(Task item)
Give again, word for word, every line in the entries below from the line with "a).flash = s.flash := rfl" up to and including the line with "a).bus = s.bus := rfl", and no other line.

(Extracted material)
──────────

/-! ### count -/

@[simp] theorem State.count_mode (a : Nat) : (s.count a).mode = s.mode := rfl
@[simp] theorem State.count_cmd (a : Nat) : (s.count a).cmd = s.cmd := rfl
@[simp] theorem State.count_pwr (a : Nat) : (s.count a).pwr = s.pwr := rfl
@[simp] theorem State.count_renew (a : Nat) : (s.count a).renew = s.renew := rfl
@[simp] theorem State.count_calRecs (a : Nat) : (s.count a).calRecs = s.calRecs := rfl
@[simp] theorem State.count_aon (a : Nat) : (s.count a).aon = s.aon := rfl
@[simp] theorem State.count_log (a : Nat) : (s.count a).log = s.log := rfl
@[simp] theorem State.count_cdm (a : Nat) : (s.count a).cdm = s.cdm := rfl
@[simp] theorem State.count_flash (a : Nat) : (s.count a).flash = s.flash := rfl
@[simp] theorem State.count_time (a : Nat) : (s.count a).time = s.time := rfl
@[simp] theorem State.count_keys (a : Nat) : (s.count a).keys = s.keys := rfl
@[simp] theorem State.count_cip (a : Nat) : (s.count a).cip = s.cip := rfl
@[simp] theorem State.count_rad (a : Nat) : (s.count a).rad = s.rad := rfl
@[simp] theorem State.count_dec (a : Nat) : (s.count a).dec = s.dec := rfl
@[simp] theorem State.count_rxFifo (a : Nat) : (s.count a).rxFifo = s.rxFifo := rfl
@[simp] theorem State.count_hmac (a : Nat) : (s.count a).hmac = s.hmac := rfl
@[simp] theorem State.count_pkt (a : Nat) : (s.count a).pkt = s.pkt := rfl
@[simp] theorem State.count_sch (a : Nat) : (s.count a).sch = s.sch := rfl
@[simp] theorem State.count_tsk (a : Nat) : (s.count a).tsk = s.tsk := rfl
@[simp] theorem State.count_ports (a : Nat) : (s.count a).ports = s.ports := rfl
@[simp] theorem State.count_lanes (a : Nat) : (s.count a).lanes = s.lanes := rfl
@[simp] theorem State.count_dma (a : Nat) : (s.count a).dma = s.dma := rfl
@[simp] theorem State.count_perf (a : Nat) : (s.count a).perf = s.perf := rfl
@[simp] theorem State.count_coreClk (a : Nat) : (s.count a).coreClk = s.coreClk := rfl
@[simp] theorem State.count_dram (a : Nat) : (s.count a).dram = s.dram := rfl
@[simp] theorem State.count_pst (a : Nat) : (s.count a).pst = s.pst := rfl
@[simp] theorem State.count_elapsed (a : Nat) : (s.count a).elapsed = s.elapsed := rfl
@[simp] theorem State.count_free (a : Nat) : (s.count a).free = s.free := rfl
@[simp] theorem State.count_bus (a : Nat) : (s.count a).bus = s.bus := rfl
@[simp] theorem State.count_miso (a : Nat) : (s.count a).miso = s.miso := rfl
@[simp] theorem State.count_pending (a : Nat) : (s.count a).pending = s.pending := rfl

/-! ### countN -/

@[simp] theorem State.countN_mode (a n : Nat) : (s.countN a n).mode = s.mode := rfl
@[simp] theorem State.countN_cmd (a n : Nat) : (s.countN a n).cmd = s.cmd := rfl
@[simp] theorem State.countN_pwr (a n : Nat) : (s.countN a n).pwr = s.pwr := rfl
@[simp] theorem State.countN_renew (a n : Nat) : (s.countN a n).renew = s.renew := rfl
@[simp] theorem State.countN_calRecs (a n : Nat) : (s.countN a n).calRecs = s.calRecs := rfl
@[simp] theorem State.countN_aon (a n : Nat) : (s.countN a n).aon = s.aon := rfl
@[simp] theorem State.countN_log (a n : Nat) : (s.countN a n).log = s.log := rfl
@[simp] theorem State.countN_cdm (a n : Nat) : (s.countN a n).cdm = s.cdm := rfl
@[simp] theorem State.countN_flash (a n : Nat) : (s.countN a n).flash = s.flash := rfl
@[simp] theorem State.countN_time (a n : Nat) : (s.countN a n).time = s.time := rfl
@[simp] theorem State.countN_keys (a n : Nat) : (s.countN a n).keys = s.keys := rfl
@[simp] theorem State.countN_cip (a n : Nat) : (s.countN a n).cip = s.cip := rfl
@[simp] theorem State.countN_rad (a n : Nat) : (s.countN a n).rad = s.rad := rfl
@[simp] theorem State.countN_dec (a n : Nat) : (s.countN a n).dec = s.dec := rfl
@[simp] theorem State.countN_rxFifo (a n : Nat) : (s.countN a n).rxFifo = s.rxFifo := rfl
@[simp] theorem State.countN_hmac (a n : Nat) : (s.countN a n).hmac = s.hmac := rfl
@[simp] theorem State.countN_pkt (a n : Nat) : (s.countN a n).pkt = s.pkt := rfl
@[simp] theorem State.countN_sch (a n : Nat) : (s.countN a n).sch = s.sch := rfl
@[simp] theorem State.countN_tsk (a n : Nat) : (s.countN a n).tsk = s.tsk := rfl
@[simp] theorem State.countN_ports (a n : Nat) : (s.countN a n).ports = s.ports := rfl
@[simp] theorem State.countN_lanes (a n : Nat) : (s.countN a n).lanes = s.lanes := rfl
@[simp] theorem State.countN_dma (a n : Nat) : (s.countN a n).dma = s.dma := rfl
@[simp] theorem State.countN_perf (a n : Nat) : (s.countN a n).perf = s.perf := rfl
@[simp] theorem State.countN_coreClk (a n : Nat) : (s.countN a n).coreClk = s.coreClk := rfl
@[simp] theorem State.countN_dram (a n : Nat) : (s.countN a n).dram = s.dram := rfl
@[simp] theorem State.countN_pst (a n : Nat) : (s.countN a n).pst = s.pst := rfl
@[simp] theorem State.countN_elapsed (a n : Nat) : (s.countN a n).elapsed = s.elapsed := rfl
@[simp] theorem State.countN_free (a n : Nat) : (s.countN a n).free = s.free := rfl
@[simp] theorem State.countN_bus (a n : Nat) : (s.countN a n).bus = s.bus := rfl
@[simp] theorem State.countN_miso (a n : Nat) : (s.countN a n).miso = s.miso := rfl
@[simp] theorem State.countN_pending (a n : Nat) : (s.countN a n).pending = s.pending := rfl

──────────

(Result)
@[simp] theorem State.count_flash (a : Nat) : (s.count a).flash = s.flash := rfl
@[simp] theorem State.count_time (a : Nat) : (s.count a).time = s.time := rfl
@[simp] theorem State.count_keys (a : Nat) : (s.count a).keys = s.keys := rfl
@[simp] theorem State.count_cip (a : Nat) : (s.count a).cip = s.cip := rfl
@[simp] theorem State.count_rad (a : Nat) : (s.count a).rad = s.rad := rfl
@[simp] theorem State.count_dec (a : Nat) : (s.count a).dec = s.dec := rfl
@[simp] theorem State.count_rxFifo (a : Nat) : (s.count a).rxFifo = s.rxFifo := rfl
@[simp] theorem State.count_hmac (a : Nat) : (s.count a).hmac = s.hmac := rfl
@[simp] theorem State.count_pkt (a : Nat) : (s.count a).pkt = s.pkt := rfl
@[simp] theorem State.count_sch (a : Nat) : (s.count a).sch = s.sch := rfl
@[simp] theorem State.count_tsk (a : Nat) : (s.count a).tsk = s.tsk := rfl
@[simp] theorem State.count_ports (a : Nat) : (s.count a).ports = s.ports := rfl
@[simp] theorem State.count_lanes (a : Nat) : (s.count a).lanes = s.lanes := rfl
@[simp] theorem State.count_dma (a : Nat) : (s.count a).dma = s.dma := rfl
@[simp] theorem State.count_perf (a : Nat) : (s.count a).perf = s.perf := rfl
@[simp] theorem State.count_coreClk (a : Nat) : (s.count a).coreClk = s.coreClk := rfl
@[simp] theorem State.count_dram (a : Nat) : (s.count a).dram = s.dram := rfl
@[simp] theorem State.count_pst (a : Nat) : (s.count a).pst = s.pst := rfl
@[simp] theorem State.count_elapsed (a : Nat) : (s.count a).elapsed = s.elapsed := rfl
@[simp] theorem State.count_free (a : Nat) : (s.count a).free = s.free := rfl
@[simp] theorem State.count_bus (a : Nat) : (s.count a).bus = s.bus := rfl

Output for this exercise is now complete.